The best, most durable IT system designs may have an annualized baseline failure rate of around 2% or less. This is due to good thermal management, robust build quality and the selection of components based on their durability.
The difference in annualized failure rates between the most and least durable hardware is probably a factor of three or four (i.e., 6% to 8% of IT systems that develop a component failure in a year).
Unsurprisingly, hard disk drives are the most common source of failure. In most cases, these do not result in a system outage or data loss due to the ubiquitous use of data redundancy techniques.

As an example, if there is an assumed 4% baseline failure rate, operating constantly at 77°F (25°C) will mean an increase in typical IT system component failures by approximately 1 percentage point. X-factor’s average, upper bound and lower bound series also indicate that not all IT hardware reacts to the higher temperature in the same way. At 77°F (25°C), the respective increases are 1.16 percentage points for the upper bound of x-factor and 0.64 percentage point for the lower bound likelihoods of failure.

If a facility were to operate constantly at 81.5°F (27.5°C), which is just above the upper limit of ASHRAE’s recommended envelope, the typical annualized likelihood of failure increases by 1.36 percentage points, with the upper bound adding 1.6 percentage points and the lower bound adding just under 1 percentage point. Figure 2 shows these x-factor correlations for a 4% annualized failure rate baseline scenario.

Figure 2. Upper, average and lower bound annualized failure rates at a 4% baseline

Diagram: Upper, average and lower bound annualized failure rates at a 4% baseline

Figure 3 applies the upper bound x-factor to three example baseline rates (2%, 4% and 6%) to show the likelihood of annualized IT component failures at a given constant operating temperature.

Figure 3. Upper bound failure rate scenarios at 2%, 4% and 6% baselines

Diagram: Upper bound failure rate scenarios at 2%, 4% and 6% baselines

Arguably, these are marginal increases. Yet, it is not a complete picture. As servers age, failure rates escalate — anecdotally, by the fourth year of a server’s life span there is often a noticeable increase. This is largely accounted for by the mechanical components (i.e., motors and actuators) in hard disk drives wearing out in greater numbers and, to a lesser extent, instability due to voltage sags and other issues with embedded power components. Uptime Intelligence’s data shows that IT operators are retaining servers for longer than before, with a five-year average refresh cycle — a substantial number of servers are now older than seven years.

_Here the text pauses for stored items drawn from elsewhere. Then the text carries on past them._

-- ==== Sys2Proof/Machine/Port.lean ====
section
/-! DEFINITION. Operations of the Ethernet ports: which ports exist, frame limits, steering, the receive buffer, flow
control and transmission (chapter 13). -/

namespace Sys2Proof.Machine

/-- Gigabits per second of each port, and its lanes, by part and PORT_MODE (R351). -/
def portLanes (s : State) (p : Nat) : List Nat :=
  if !s.dx9648 then
    if s.mac.mode = 0 then (if p = 0 then [0, 1, 2, 3] else if p = 2 then [4, 5, 6, 7] else [])
    else if s.mac.mode = 1 then (if p < 4 then [2 * p, 2 * p + 1] else [])
    else if s.mac.mode = 2 then
      (if p = 0 then [0] else if p = 1 then [1] else if p = 2 then [4] else if p = 3 then [5] else [])
    else []
  else
    if s.mac.mode = 0 then (if p = 0 then [0, 1, 2, 3] else [])
    else if s.mac.mode = 1 then (if p = 0 then [0, 1] else if p = 2 then [2, 3] else [])
    else if s.mac.mode = 2 then (if p < 4 then [p] else [])
    else []

/-- The port exists in the present mode. -/
def portExists (s : State) (p : Nat) : Bool := !(portLanes s p).isEmpty

/-- The rate of a port in Gb/s: 100 Gb/s a lane (R350, R351). -/
def portGbps (s : State) (p : Nat) : Nat := 100 * (portLanes s p).length

def port (s : State) (p : Nat) : Port := tgetD {} s.mac.ports p

def modPort (s : State) (p : Nat) (f : Port → Port) : State :=
  { s with mac := { s.mac with ports := tmod {} s.mac.ports p f } }

/-- A port of the present mode uses lane `l`. -/
def laneUsed (s : State) (l : Nat) : Bool := (List.range 4).any (fun p => (portLanes s p).contains l)

/-- A lane island that no port uses is held STOPPED (R352). -/
def laneHeld (s : State) (n : Nat) : Bool := 96 ≤ n && n < 104 && !laneUsed s (n - 96)

/-- Lane `l` belongs to a port that is up, so that its CDR is locked (R354). -/
def laneLocked (s : State) (l : Nat) : Bool :=
  (List.range 4).any (fun p => (portLanes s p).contains l && (tgetD {} s.mac.ports p).up)

/-- The window of a port's MAC island (R6). -/
def macWin (p : Nat) : Nat := 0x0D + p / 2

/-- The port exists, is up, and its MAC island is in RUN. -/
def portServes (s : State) (p : Nat) : Bool := portExists s p && (port s p).up && running s (isMac (p / 2))

/-- MAC_PORT_CFGj of a port. -/
def portCfg (s : State) (p hi lo : Nat) : Nat := regField s (macWin p) (0x0010 + 8 * (p % 2)) hi lo

/-- MAC_PFC_CFGj of a port. -/
def pfcCfg (s : State) (p hi lo : Nat) : Nat := regField s (macWin p) (0x0030 + 8 * (p % 2)) hi lo

/-- MAX_FRAME of a port. -/
def maxFrame (s : State) (p : Nat) : Nat := clamp 1518 9216 (portCfg s p 13 0)

/-- The overhead of R47. -/
def frameOverhead (ipv6 : Bool) : Nat := if ipv6 then 98 else 78

/-- EFF_MAX of a port (R356). -/
def effMax (s : State) (p : Nat) : Nat :=
  (s.net.qps.filter (fun e => (queue s e.1).port = p)).foldl
    (fun m e => max m (e.2.mtu + frameOverhead e.2.ipv6)) (maxFrame s p)

/-- A port's own address (R358). -/
def ownAddr (s : State) (p : Nat) : Nat := s.mac.baseAddr + p

/-- The 8 GIDs of a port as byte strings, empty ones left out (R104). -/
def portGids (s : State) (p : Nat) : List Nat :=
  let b := (featureTable s (0x0300 + p)).current
  ((List.range 8).map (fun i => leNat (bytesAt b (16 * i) 16))).filter (· != 0)

/-- The priority that DSCP_PCP gives a DSCP on a port (R104, R365). -/
def dscpPrio (s : State) (p dscp : Nat) : Nat := (((featureTable s (0x0400 + p)).current.getD (dscp % 64) 0#8).toNat) % 8

/-! ### Receive buffer and flow control -/

/-- The rings of the port's island with a frame of the port, and its frames for the transport engine. -/
def buffered (s : State) (p : Nat) : List RingFrame :=
  (port s p).toTransport ++ ((s.mac.rings.filter (fun e => e.1 / 64 = p / 2)).flatMap (·.2)).filter (·.port = p)

def frameBytes (l : List RingFrame) : Nat := (l.map (·.len)).sum

/-- Free space of the 2 MiB receive buffer (R367). -/
def bufFree (s : State) (p : Nat) : Nat := 2097152 - frameBytes (buffered s p)

/-- occupancy(q) (R369). -/
def occupancy (s : State) (p q : Nat) : Nat := frameBytes ((buffered s p).filter (·.prio = q))

def pfcEn (s : State) (p : Nat) : Nat := pfcCfg s p 63 56

/-- The number of priorities with PFC enabled. -/
def pfcCount (s : State) (p : Nat) : Nat := ((List.range 8).filter (fun q => bitOf (pfcEn s p) q)).length

def headroom (s : State) (p : Nat) : Nat := 1024 * clamp 16 512 (pfcCfg s p 39 28)

def xoff (s : State) (p : Nat) : Nat := clamp 64 1984 (pfcCfg s p 27 16)

/-- XON_KIB, below XOFF_KIB; otherwise XOFF_KIB − 64. -/
def xon (s : State) (p : Nat) : Nat := if pfcCfg s p 15 4 < xoff s p then pfcCfg s p 15 4 else xoff s p - 64

def pauseQuanta (s : State) (p : Nat) : Nat := max 1 (pfcCfg s p 55 40)

/-- The time of `n` quanta of 512 bit times at the port's rate, in ps (R370). -/
def quantaPs (s : State) (p n : Nat) : Nat := n * 512 * 1000 / portGbps s p

def prio (s : State) (p q : Nat) : Prio := tgetD {} (port s p).prios q

def modPrio (s : State) (p q : Nat) (f : Prio → Prio) : State :=
  modPort s p (fun x => { x with prios := tmod {} x.prios q f })

/-- A PFC frame leaves the port: counted, and among the frames sent (R369, R378). -/
def sendPfc (s : State) (p : Nat) (l : List (Nat × Nat)) : State :=
  if l.isEmpty then s
  else emit (bumpBy (bump (bump s (cMacTxPfc p)) (cMacTxFrame p)) (cMacTxByte p) 64) (.pfc p l)

/-- The condition to assert pause for priority `q` (R369). -/
def wantsPause (s : State) (p q : Nat) : Bool :=
  bitOf (pfcEn s p) q && (1024 * xoff s p < occupancy s p q || bufFree s p < headroom s p * pfcCount s p)

/-- The condition to release pause for priority `q` (R369). -/
def wantsRelease (s : State) (p q : Nat) : Bool :=
  !bitOf (pfcEn s p) q ||
    (occupancy s p q ≤ 1024 * xon s p &&
      headroom s p * pfcCount s p + 1024 * (xoff s p - xon s p) ≤ bufFree s p)

/-- Re-arms a priority after the guard's hold-off once its occupancy has fallen to XON_KIB (R371). -/
def rearm (s : State) (p q : Nat) : State :=
  if (prio s p q).rearm && (prio s p q).holdoff.isNone && occupancy s p q ≤ 1024 * xon s p then
    modPrio s p q (fun x => { x with rearm := false })
  else s

/-- The change of priority `q` that the thresholds call for now: its quanta in the next PFC frame, if any. -/
def pfcChange (s : State) (p q : Nat) : Option Nat :=
  match (prio s p q).asserted with
  | none =>
    if wantsPause s p q && (prio s p q).holdoff.isNone && !(prio s p q).rearm then some (pauseQuanta s p) else none
  | some _ => if wantsRelease s p q then some 0 else none

/-- Asserts and releases pause on a port; one PFC frame carries every change (R369). -/
def pfcEvaluate (s : State) (p : Nat) : State :=
  if !portServes s p then s
  else
    let s0 := forEach (List.range 8) s (fun s q => rearm s p q)
    let ch := (List.range 8).filterMap (fun q => (pfcChange s0 p q).map (fun n => (q, n)))
    let s1 := forEach ch s0 (fun s c => modPrio s p c.1 (fun x =>
      { x with asserted := if c.2 = 0 then none else some s.now, refreshed := s.now }))
    sendPfc s1 p ch

/-! ### Steering -/

/-- MAC_FLT_MATCHe matches a frame of port `p` (R362). -/
def filterMatches (m : Nat) (p : Nat) (f : FrameHead) : Bool :=
  let outer := f.tags.head?
  bitOf m 63 && bitOf m (61 + p % 2) &&
  (!bitOf m 60 || outer.any (fun g => g.2 % 4096 = bitsOf m 55 44)) &&
  (!bitOf m 59 || outer.any (fun g => g.2 / 8192 = bitsOf m 43 41)) &&
  (!bitOf m 58 || f.etype = bitsOf m 31 16) &&
  (!bitOf m 57 || f.ipProto = some (bitsOf m 40 33)) &&
  (!bitOf m 56 || (f.ipProto = some 17 && !f.laterFragment && f.udpDport = some (bitsOf m 15 0)))

/-- The action and the ring that decide a frame: of the lowest matching entry, or of the port (R362, R363). -/
def steer (s : State) (p : Nat) (f : FrameHead) : Nat × Nat :=
  match (s.mac.filters.filter (fun e => e.1 / 128 = p / 2)).find? (fun e => filterMatches e.2.1 p f) with
  | some e => (bitsOf e.2.2 7 6, bitsOf e.2.2 5 0)
  | none => (portCfg s p 31 30, portCfg s p 29 24)

/-- The destination check (R360). -/
def destinationOk (s : State) (p : Nat) (da : Nat) : Bool :=
  da = ownAddr s p || da = 0xFFFFFFFFFFFF || da = 0x0180C2000001 || da = 0x0180C200000E || da = 0x011B19000000 ||
    (port s p).multicast.contains da || portCfg s p 23 23 = 1

/-- The priority of a received frame (R365). -/
def framePrio (s : State) (p : Nat) (f : FrameHead) : Nat :=
  match f.tags.head?, f.dscp with
  | some g, _ => g.2 / 8192
  | none, some d => dscpPrio s p d
  | none, none => 0

/-- The frames of a ring. -/
def ring (s : State) (i r : Nat) : List RingFrame := tgetD [] s.mac.rings (64 * i + r)

/-- The ring has no free descriptor, the frames in reception for it counted (R368). -/
def ringFull (s : State) (i r : Nat) : Bool :=
  ringSize (64 * i + r) ≤ (ring s i r).length +
    ([2 * i, 2 * i + 1].filter (fun p => (port s p).rx.any (fun x => x.dest = .ring r))).length

/-- Buffer admission: free space for the frame, and for a lossy priority the headroom too (R368, R371). -/
def bufferAdmits (s : State) (p q : Nat) : Bool :=
  let lossy := !bitOf (pfcEn s p) q || (prio s p q).holdoff.isSome
  effMax s p + 8 ≤ bufFree s p && (!lossy || headroom s p * pfcCount s p ≤ bufFree s p)

/-- Enters a frame into ring `r` of island `i` (R363, R373). -/
def toRing (s : State) (i r : Nat) (f : RingFrame) : State :=
  { s with mac := { s.mac with rings := tset s.mac.rings (64 * i + r) (ring s i r ++ [f]) } }

/-! ### Transmission -/

/-- A timestamp enters the port's queue; in a full queue it is discarded (R374). -/
def pushStamp (s : State) (p : Nat) (cookie : BitVec 16) : State :=
  if 64 ≤ (port s p).tsq.length then
    bump (modPort s p (fun x => { x with tsqLost := true })) (cMacTsqOverflow p)
  else modPort s p (fun x => { x with
    tsq := x.tsq ++ [{ ns := timeNs s, frac := s.now % 1000 * 65536 / 1000, cookie, lost := false }] })

/-- The tags and the length of a frame after tag insertion and padding (R358, R366). -/
def txShape (s : State) (p : Nat) (f : TxFrame) : Nat × Nat :=
  let ins := bnat (portCfg s p 45 45 = 1 && (f.transport || f.wantTag))
  (f.tags + ins, max 64 (f.length + 4 * ins))

/-- The frame leaves the port (R366, R373, R378). -/
def sendFrame (s : State) (p : Nat) (f : TxFrame) (q : Nat) : State :=
  let sh := txShape s p f
  let s1 := bumpBy (bump s (cMacTxFrame p)) (cMacTxByte p) sh.2
  let s2 := emit s1 (.frame p sh.2 (portCfg s p 45 45 = 1 && (f.transport || f.wantTag)) q)
  match f.cookie with
  | some c => pushStamp s2 p c
  | none => s2

/-- The priority's frames may start: no pause is honoured (R370). -/
def mayStart (s : State) (p q : Nat) : Bool := (prio s p q).pausedUntil.isNone || (prio s p q).storm

/-- Sends the waiting frames whose priority may start, while the port is up (R354, R370). -/
def flushTx (s : State) (p : Nat) : State :=
  if !portServes s p then s
  else
    let l := (port s p).txWait
    let s1 := modPort s p (fun x => { x with txWait := x.txWait.filter (fun e => !mayStart s p e.2) })
    forEach (l.filter (fun e => mayStart s p e.2)) s1 (fun s e => sendFrame s p e.1 e.2)

/-- The peer's pause of a priority ends: honouring resumes, and frames that waited leave (R370, R371). -/
def peerReleases (s : State) (p q : Nat) : State :=
  modPrio s p q (fun x => { x with pausedUntil := none, pausedSince := none, storm := false })

/-- The port goes down: waiting firmware frames are discarded and counted (R354). -/
def portDown (s : State) (p : Nat) : State :=
  if !(port s p).up then s
  else
    let fw := (port s p).txWait.filter (fun e => !e.1.transport)
    let s1 := modPort s p (fun x => { x with up := false, txWait := x.txWait.filter (fun e => e.1.transport) })
    bumpBy (bump s1 (cMacLinkDown p)) (cMacTxLinkDownDrop p) fw.length

end Sys2Proof.Machine
end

When running many aging servers, particularly the older legacy systems found in some larger enterprise IT environments, the chances of a marked increase in failures will likely deter operators from pursuing aggressive operating temperature targets, regardless of the energy efficiency benefits.

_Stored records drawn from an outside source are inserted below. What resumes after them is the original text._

def mediaBudget (s : State) : Nat := min 80 (max (feature s 0x08).current (reclaimEsc s) + darnFloor s)

/-- The turns of the weighted rotation (R235). -/
def turns : List BgTask :=
  [.darning, .darning, .darning, .darning, .reclaim, .reclaim, .reclaim, .reclaim, .writeBack, .writeBack,
   .checkpoint, .checkpoint, .repack, .scrub, .wearLevel]

/-- A unit offered for a task; a unit of a forme block with two missing members is darning too. -/
def ofTask (k : BgTask) (o : DieOp) : Bool := o.bg = k || (k = .darning && o.bg = .darnTwo)

/-- Plans units that satisfy `p` while their time stays below `lim` and the whole plan below `a`, both in ns; what is left
and the plan. -/
def planClass (p : DieOp → Bool) (lim a : Nat) : List DieOp → List DieOp → Nat → List DieOp × List DieOp
  | [], plan, _ => ([], plan)
  | o :: r, plan, used =>
    if p o && used < lim && total (plan.map (·.est)) < a then planClass p lim a r (plan ++ [o]) (used + o.est)
    else
      let q := planClass p lim a r plan used
      (o :: q.1, q.2)

/-- The rotation: each task in turn gives one unit, a task without one gives its turn to the next (R235). -/
def planRotate (a : Nat) : Nat → List BgTask → List DieOp → List DieOp → List DieOp × List DieOp
  | 0, _, l, plan => (l, plan)
  | _ + 1, [], l, plan => (l, plan)
  | k + 1, t :: ts, l, plan =>
    if a ≤ total (plan.map (·.est)) || l.isEmpty then (l, plan)
    else match l.find? (ofTask t) with
      | some o => planRotate a k (ts ++ [t]) (l.erase o) (plan ++ [o])
      | none => planRotate a k (ts ++ [t]) l plan

/-- Units that wait for a row slot are bound where one can be had now (R192, R274). -/
def bindWaiting (s : State) : State :=
  forEach (s.map.units.filter (fun u => u.2.bind.isNone && u.2.placed.isNone && u.2.pending &&
      (u.2.stage = .closed || u.2.stage = .sealed))) s (fun s u => (bindUnit s u.1 .host (u.2.kind = .value)).getD s)

/-- PTP_ALIGN is set and PTP is synchronised (R233, R375). -/
def ptpAligned (s : State) : Bool :=
  bitOf s.ds.sched 0 && regField s 0x0D 0x5000 31 31 = 1

/-- The end of a media period that began at `start`, at a whole millisecond of PTP time and no shorter than 0.5 ms. -/
def alignedEnd (s : State) (start : Nat) : Nat :=
  let left := 1000000 - ((Int.ofNat (start / 1000) + s.aon.ptpOffset) % 1000000).toNat
  start / 1000 * 1000 + 1000 * (if left < 500000 then left + 1000000 else left)

/-- The due time of the next media period. -/
def periodDue (s : State) : Nat :=
  s.ds.periodEnd.getD (if ptpAligned s then alignedEnd s s.ds.periodStart else s.ds.periodStart + ms 1)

For new builds (or full refurbishments) with largely or fully new IT systems, the scale tilts toward designing for an elevated upper temperature set point to optimize energy and water consumption, while reducing mechanical equipment sizes and the associated power infrastructure to save on capital costs.

Temperature excursions: leaner cooling, not more failures

The true potential of using x-factor data in design decisions, however, lies not with constant warmer operation, but to allow the data hall’s temperature to change across a wider range in the allowable operating envelope. The business case for this is not built on further savings on cooling energy — those have largely been captured already by operating closer to the upper limits of the recommended envelope. In temperate climates, numerous data center facilities have already achieved annualized PUEs of around 1.2 or better by taking advantage of the recommended envelope and economization.

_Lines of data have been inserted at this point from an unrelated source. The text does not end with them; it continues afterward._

-- ==== Sys2Proof/Machine/Access.lean ====
section
/-! DEFINITION. Writes and reads of registers: REGISTER_WRITE, CNT_CLEAR, DIAG_READ and DIAG_WRITE (R6, R7, R12, R117,
R218, R377). -/

namespace Sys2Proof.Machine

/-- The writer may write the register: AON_ISL_FREQn is for the active CORE-M pair and the AON reset sequencer (R12). -/
def writerMay (src : Writer) (w off : Nat) : Bool :=
  !(w = 0 && 0x0800 ≤ off && off < 0x0A08) || mayCommand src

/-- The register's write is a command with a row of its own (R11, R20, R218, R344, R364, R428, R460, R7). -/
def ownRow (w off : Nat) : Bool :=
  (w = 0 && 0x0400 ≤ off && off < 0x0608) || (w = 1 && pwrConfig off) || (w = 2 && 0x8000 ≤ off) ||
    (w = 5 && off = 0x0060) || (w = 6 && off = 0x0080) || (w = 0x0A && off = 0x0040) ||
    ((w = 0x0D || w = 0x0E) && 0x4000 ≤ off && off < 0x4800 && off % 16 = 0)

/-- One of the 64 words of a die profile: ignored once the profiles are locked; VALID bit p says that the slot's fields are
in range (R216, R218). -/
def writeProfile (s : State) (n : Nat) (v : Word) : State :=
  if s.ds.locked then s
  else
    let s1 := { s with ds := { s.ds with profiles := tput 0 s.ds.profiles n v } }
    let p := n / 64
    let m := BitVec.ofNat 8 (2 ^ p)
    { s1 with ds := { s1.ds with
      profileValid := if profileInRange s1 p then s1.ds.profileValid ||| m else s1.ds.profileValid &&& ~~~m } }

/-- A change of the polarity of lane `l` takes its port down until it relocks (R377). -/
def polarityChange (s : State) (l : Nat) : State :=
  forEach ((List.range 4).filter (fun p => (portLanes s p).contains l)) s portDown

/-- What the stored bits of a register do at once (R218, R377). -/
def storeReg (s : State) (w off : Nat) (v : Word) : State :=
  if w = 5 && 0x1000 ≤ off && off < 0x2000 then writeProfile s ((off - 0x1000) / 8) v
  else
    let s1 := regPut s w off v
    if 0x20 ≤ w && w ≤ 0x27 && off = 0x0010 && (regField s w off 17 16 != bitsOf v.toNat 17 16) then
      polarityChange s1 (w - 0x20)
    else s1

/-- The write of `v` to a register without a row of its own, by its access codes (R6): RW bits are stored, W1C bits
cleared, the rest ignored. -/
def writeReg (s : State) (w off : Nat) (v : Word) : State :=
  match findReg w off with
  | none => s
  | some d =>
    if windowDisabled s w then s
    else if d.clear then (if v.getLsbD 0 then clearCounters s w else s)
    else if w = 0x0A && off = 0x0018 then
      { s with key := { s.key with alarm := { s.key.alarm with
        causes := s.key.alarm.causes &&& (0x3F ^^^ bitsOf v.toNat 5 0) } } }
    else if d.rw = 0 then s
    else
      let m := v &&& BitVec.ofNat 64 d.rw
      -- an ACK_TO_EXP of 0 is ignored (MAC_RC_CFG)
      let keep := (w = 0x0D || w = 0x0E) && off = 0x3000 && bitsOf v.toNat 20 16 = 0
      storeReg s w off (if keep then m ||| (regGet s w off &&& 0x1F0000) else m)

/-- REGISTER_WRITE (R6). -/
def execRegisterWrite (w off : Nat) (v : Word) (src : Writer) (t : Nat) (s : State) : Step :=
  .next (
    let s := s.at_ t
    if writerMay src w off && !ownRow w off then writeReg s w off v else s)

/-- CNT_CLEAR (R7). -/
def execCntClear (w : Nat) (s : State) : Step :=
  .next (if windowDisabled s w || !(findReg w 0).any (·.clear) then s else clearCounters s w)

/-- DIAG_READ (R117). -/
def execDiagRead (h : Nat) (t : Nat) (s : State) : Step :=
  runAdmin h opDiagRead t s (fun a s =>
    let r := regRead s (capCdw0 a.cap % 256) (bitsOf (capCdw0 a.cap) 31 16)
    finishAdmin r.2 h { result := r.1 })

/-- DIAG_WRITE (R117): of the tuning subset, and of CNT_CLEAR bits. -/
def execDiagWrite (h : Nat) (t : Nat) (s : State) : Step :=
  runAdmin h opDiagWrite t s (fun a s =>
    finishAdmin (writeReg s (capCdw0 a.cap % 256) (bitsOf (capCdw0 a.cap) 31 16) (BitVec.ofNat 64 (capValue a.cap))) h {})

end Sys2Proof.Machine
end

Adopting the use of ASHRAE’s allowable envelope (A1, up to 90.6°F / 32.6°C) for excursions into higher temperatures allows for a much leaner cooling and power infrastructure, including the downsizing, or elimination even, of mechanical refrigeration capacity. This is not only less expensive for the same IT capacity but may also reduce both maintenance tasks and the risk of cooling component failures.

A further boon, which is important for sites that are limited by their substation power envelope, is that more electrical capacity can be allocated to the IT load instead of reserving it for peak cooling energy needs (when the data center is fully utilized during the worst-case climatic conditions assumed for the facility design).

What x-factor data reveals is that controlled, short-duration temperature increases may have an effect on IT failure rates, but that impact is immaterial from a financial / operational perspective even if it is statistically significant (not easily explained by random chance). This is because the limited number of hours spent in those further elevated temperatures will only marginally accelerate component wear.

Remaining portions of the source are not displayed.